# Exercise details:
Your answer should restate each line of the data below word for word.

(Stored items)
####

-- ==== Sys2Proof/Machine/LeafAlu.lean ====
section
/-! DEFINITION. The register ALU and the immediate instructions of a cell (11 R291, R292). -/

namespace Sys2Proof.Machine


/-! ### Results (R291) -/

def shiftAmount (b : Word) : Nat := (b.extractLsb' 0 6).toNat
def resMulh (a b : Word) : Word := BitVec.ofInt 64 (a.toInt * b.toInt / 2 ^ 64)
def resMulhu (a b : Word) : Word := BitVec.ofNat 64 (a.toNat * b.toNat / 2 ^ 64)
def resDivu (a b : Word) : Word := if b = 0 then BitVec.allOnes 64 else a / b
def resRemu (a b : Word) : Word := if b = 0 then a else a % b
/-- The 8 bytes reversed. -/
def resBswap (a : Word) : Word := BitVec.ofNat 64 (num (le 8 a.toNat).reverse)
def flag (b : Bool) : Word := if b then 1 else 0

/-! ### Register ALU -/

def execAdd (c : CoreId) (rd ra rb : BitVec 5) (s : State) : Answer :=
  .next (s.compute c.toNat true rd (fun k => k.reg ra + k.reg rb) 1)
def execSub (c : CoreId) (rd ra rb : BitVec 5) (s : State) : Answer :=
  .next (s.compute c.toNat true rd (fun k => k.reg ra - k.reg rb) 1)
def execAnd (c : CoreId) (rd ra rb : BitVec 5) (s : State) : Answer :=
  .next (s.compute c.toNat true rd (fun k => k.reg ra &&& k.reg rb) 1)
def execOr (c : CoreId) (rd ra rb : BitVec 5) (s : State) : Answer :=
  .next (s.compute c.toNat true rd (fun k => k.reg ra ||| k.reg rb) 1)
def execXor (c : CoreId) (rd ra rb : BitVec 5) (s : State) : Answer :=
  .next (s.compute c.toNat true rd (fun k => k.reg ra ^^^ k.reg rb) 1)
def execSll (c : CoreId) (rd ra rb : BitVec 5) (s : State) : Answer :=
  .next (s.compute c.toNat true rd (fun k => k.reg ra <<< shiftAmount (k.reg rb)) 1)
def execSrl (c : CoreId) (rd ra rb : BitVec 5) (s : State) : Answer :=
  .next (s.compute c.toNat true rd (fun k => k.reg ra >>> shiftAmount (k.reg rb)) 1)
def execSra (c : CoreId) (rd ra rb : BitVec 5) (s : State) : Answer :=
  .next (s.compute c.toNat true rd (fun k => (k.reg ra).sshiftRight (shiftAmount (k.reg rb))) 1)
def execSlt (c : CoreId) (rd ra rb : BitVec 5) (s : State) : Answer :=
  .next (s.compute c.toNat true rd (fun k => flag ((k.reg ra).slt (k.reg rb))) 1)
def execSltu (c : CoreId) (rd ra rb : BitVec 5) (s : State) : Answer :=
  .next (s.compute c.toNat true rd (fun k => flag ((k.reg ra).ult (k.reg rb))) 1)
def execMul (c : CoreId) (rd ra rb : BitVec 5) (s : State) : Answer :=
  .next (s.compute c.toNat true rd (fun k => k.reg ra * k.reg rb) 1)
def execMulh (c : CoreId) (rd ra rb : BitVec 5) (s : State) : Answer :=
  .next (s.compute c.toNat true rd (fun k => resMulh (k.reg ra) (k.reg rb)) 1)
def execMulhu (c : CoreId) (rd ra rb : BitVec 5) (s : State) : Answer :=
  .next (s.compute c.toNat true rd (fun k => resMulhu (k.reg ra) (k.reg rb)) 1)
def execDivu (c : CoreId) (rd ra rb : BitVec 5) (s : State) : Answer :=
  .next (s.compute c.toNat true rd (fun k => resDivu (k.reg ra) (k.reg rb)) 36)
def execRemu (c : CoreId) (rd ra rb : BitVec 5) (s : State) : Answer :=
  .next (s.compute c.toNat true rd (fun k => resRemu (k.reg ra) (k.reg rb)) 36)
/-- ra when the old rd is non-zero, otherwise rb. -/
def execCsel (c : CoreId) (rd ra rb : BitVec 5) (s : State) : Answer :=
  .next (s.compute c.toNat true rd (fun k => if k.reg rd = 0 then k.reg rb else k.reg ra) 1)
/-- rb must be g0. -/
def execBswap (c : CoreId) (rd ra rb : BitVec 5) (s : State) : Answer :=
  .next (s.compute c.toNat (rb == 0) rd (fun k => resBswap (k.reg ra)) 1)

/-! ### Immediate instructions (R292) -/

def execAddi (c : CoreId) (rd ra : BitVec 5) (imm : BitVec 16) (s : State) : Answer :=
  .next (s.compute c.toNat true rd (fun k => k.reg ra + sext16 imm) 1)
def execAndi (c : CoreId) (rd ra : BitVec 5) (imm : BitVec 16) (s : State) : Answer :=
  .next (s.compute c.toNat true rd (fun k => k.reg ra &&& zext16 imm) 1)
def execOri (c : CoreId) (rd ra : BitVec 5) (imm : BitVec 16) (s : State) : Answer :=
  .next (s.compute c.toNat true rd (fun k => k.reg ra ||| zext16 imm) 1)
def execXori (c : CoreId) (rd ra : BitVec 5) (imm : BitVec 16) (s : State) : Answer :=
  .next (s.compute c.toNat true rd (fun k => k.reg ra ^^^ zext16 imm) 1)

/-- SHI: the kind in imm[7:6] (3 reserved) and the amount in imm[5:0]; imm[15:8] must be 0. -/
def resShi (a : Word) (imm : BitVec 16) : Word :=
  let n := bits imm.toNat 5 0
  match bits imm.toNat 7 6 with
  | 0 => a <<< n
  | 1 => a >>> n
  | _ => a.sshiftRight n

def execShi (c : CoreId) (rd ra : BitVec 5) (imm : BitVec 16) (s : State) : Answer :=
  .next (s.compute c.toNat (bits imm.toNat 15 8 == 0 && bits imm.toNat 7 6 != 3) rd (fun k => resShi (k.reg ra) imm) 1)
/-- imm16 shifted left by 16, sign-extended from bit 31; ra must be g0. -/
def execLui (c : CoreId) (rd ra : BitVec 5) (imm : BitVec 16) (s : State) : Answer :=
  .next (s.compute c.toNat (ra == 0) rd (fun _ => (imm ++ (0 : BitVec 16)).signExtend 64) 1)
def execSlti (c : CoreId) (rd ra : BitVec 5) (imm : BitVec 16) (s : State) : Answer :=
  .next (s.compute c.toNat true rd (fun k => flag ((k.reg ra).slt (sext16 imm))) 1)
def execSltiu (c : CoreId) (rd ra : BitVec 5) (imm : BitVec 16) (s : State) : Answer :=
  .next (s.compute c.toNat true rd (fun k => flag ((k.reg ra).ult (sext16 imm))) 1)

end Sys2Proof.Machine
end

####

# Exercise solution:
-- ==== Sys2Proof/Machine/LeafAlu.lean ====
section
/-! DEFINITION. The register ALU and the immediate instructions of a cell (11 R291, R292). -/

namespace Sys2Proof.Machine


/-! ### Results (R291) -/

def shiftAmount (b : Word) : Nat := (b.extractLsb' 0 6).toNat
def resMulh (a b : Word) : Word := BitVec.ofInt 64 (a.toInt * b.toInt / 2 ^ 64)
def resMulhu (a b : Word) : Word := BitVec.ofNat 64 (a.toNat * b.toNat / 2 ^ 64)
def resDivu (a b : Word) : Word := if b = 0 then BitVec.allOnes 64 else a / b
def resRemu (a b : Word) : Word := if b = 0 then a else a % b
/-- The 8 bytes reversed. -/
def resBswap (a : Word) : Word := BitVec.ofNat 64 (num (le 8 a.toNat).reverse)
def flag (b : Bool) : Word := if b then 1 else 0

/-! ### Register ALU -/

def execAdd (c : CoreId) (rd ra rb : BitVec 5) (s : State) : Answer :=
  .next (s.compute c.toNat true rd (fun k => k.reg ra + k.reg rb) 1)
def execSub (c : CoreId) (rd ra rb : BitVec 5) (s : State) : Answer :=
  .next (s.compute c.toNat true rd (fun k => k.reg ra - k.reg rb) 1)
def execAnd (c : CoreId) (rd ra rb : BitVec 5) (s : State) : Answer :=
  .next (s.compute c.toNat true rd (fun k => k.reg ra &&& k.reg rb) 1)
def execOr (c : CoreId) (rd ra rb : BitVec 5) (s : State) : Answer :=
  .next (s.compute c.toNat true rd (fun k => k.reg ra ||| k.reg rb) 1)
def execXor (c : CoreId) (rd ra rb : BitVec 5) (s : State) : Answer :=
  .next (s.compute c.toNat true rd (fun k => k.reg ra ^^^ k.reg rb) 1)
def execSll (c : CoreId) (rd ra rb : BitVec 5) (s : State) : Answer :=
  .next (s.compute c.toNat true rd (fun k => k.reg ra <<< shiftAmount (k.reg rb)) 1)
def execSrl (c : CoreId) (rd ra rb : BitVec 5) (s : State) : Answer :=
  .next (s.compute c.toNat true rd (fun k => k.reg ra >>> shiftAmount (k.reg rb)) 1)
def execSra (c : CoreId) (rd ra rb : BitVec 5) (s : State) : Answer :=
  .next (s.compute c.toNat true rd (fun k => (k.reg ra).sshiftRight (shiftAmount (k.reg rb))) 1)
def execSlt (c : CoreId) (rd ra rb : BitVec 5) (s : State) : Answer :=
  .next (s.compute c.toNat true rd (fun k => flag ((k.reg ra).slt (k.reg rb))) 1)
def execSltu (c : CoreId) (rd ra rb : BitVec 5) (s : State) : Answer :=
  .next (s.compute c.toNat true rd (fun k => flag ((k.reg ra).ult (k.reg rb))) 1)
def execMul (c : CoreId) (rd ra rb : BitVec 5) (s : State) : Answer :=
  .next (s.compute c.toNat true rd (fun k => k.reg ra * k.reg rb) 1)
def execMulh (c : CoreId) (rd ra rb : BitVec 5) (s : State) : Answer :=
  .next (s.compute c.toNat true rd (fun k => resMulh (k.reg ra) (k.reg rb)) 1)
def execMulhu (c : CoreId) (rd ra rb : BitVec 5) (s : State) : Answer :=
  .next (s.compute c.toNat true rd (fun k => resMulhu (k.reg ra) (k.reg rb)) 1)
def execDivu (c : CoreId) (rd ra rb : BitVec 5) (s : State) : Answer :=
  .next (s.compute c.toNat true rd (fun k => resDivu (k.reg ra) (k.reg rb)) 36)
def execRemu (c : CoreId) (rd ra rb : BitVec 5) (s : State) : Answer :=
  .next (s.compute c.toNat true rd (fun k => resRemu (k.reg ra) (k.reg rb)) 36)
/-- ra when the old rd is non-zero, otherwise rb. -/
def execCsel (c : CoreId) (rd ra rb : BitVec 5) (s : State) : Answer :=
  .next (s.compute c.toNat true rd (fun k => if k.reg rd = 0 then k.reg rb else k.reg ra) 1)
/-- rb must be g0. -/
def execBswap (c : CoreId) (rd ra rb : BitVec 5) (s : State) : Answer :=
  .next (s.compute c.toNat (rb == 0) rd (fun k => resBswap (k.reg ra)) 1)

/-! ### Immediate instructions (R292) -/

def execAddi (c : CoreId) (rd ra : BitVec 5) (imm : BitVec 16) (s : State) : Answer :=
  .next (s.compute c.toNat true rd (fun k => k.reg ra + sext16 imm) 1)
def execAndi (c : CoreId) (rd ra : BitVec 5) (imm : BitVec 16) (s : State) : Answer :=
  .next (s.compute c.toNat true rd (fun k => k.reg ra &&& zext16 imm) 1)
def execOri (c : CoreId) (rd ra : BitVec 5) (imm : BitVec 16) (s : State) : Answer :=
  .next (s.compute c.toNat true rd (fun k => k.reg ra ||| zext16 imm) 1)
def execXori (c : CoreId) (rd ra : BitVec 5) (imm : BitVec 16) (s : State) : Answer :=
  .next (s.compute c.toNat true rd (fun k => k.reg ra ^^^ zext16 imm) 1)

/-- SHI: the kind in imm[7:6] (3 reserved) and the amount in imm[5:0]; imm[15:8] must be 0. -/
def resShi (a : Word) (imm : BitVec 16) : Word :=
  let n := bits imm.toNat 5 0
  match bits imm.toNat 7 6 with
  | 0 => a <<< n
  | 1 => a >>> n
  | _ => a.sshiftRight n

def execShi (c : CoreId) (rd ra : BitVec 5) (imm : BitVec 16) (s : State) : Answer :=
  .next (s.compute c.toNat (bits imm.toNat 15 8 == 0 && bits imm.toNat 7 6 != 3) rd (fun k => resShi (k.reg ra) imm) 1)
/-- imm16 shifted left by 16, sign-extended from bit 31; ra must be g0. -/
def execLui (c : CoreId) (rd ra : BitVec 5) (imm : BitVec 16) (s : State) : Answer :=
  .next (s.compute c.toNat (ra == 0) rd (fun _ => (imm ++ (0 : BitVec 16)).signExtend 64) 1)
def execSlti (c : CoreId) (rd ra : BitVec 5) (imm : BitVec 16) (s : State) : Answer :=
  .next (s.compute c.toNat true rd (fun k => flag ((k.reg ra).slt (sext16 imm))) 1)
def execSltiu (c : CoreId) (rd ra : BitVec 5) (imm : BitVec 16) (s : State) : Answer :=
  .next (s.compute c.toNat true rd (fun k => flag ((k.reg ra).ult (sext16 imm))) 1)

end Sys2Proof.Machine
end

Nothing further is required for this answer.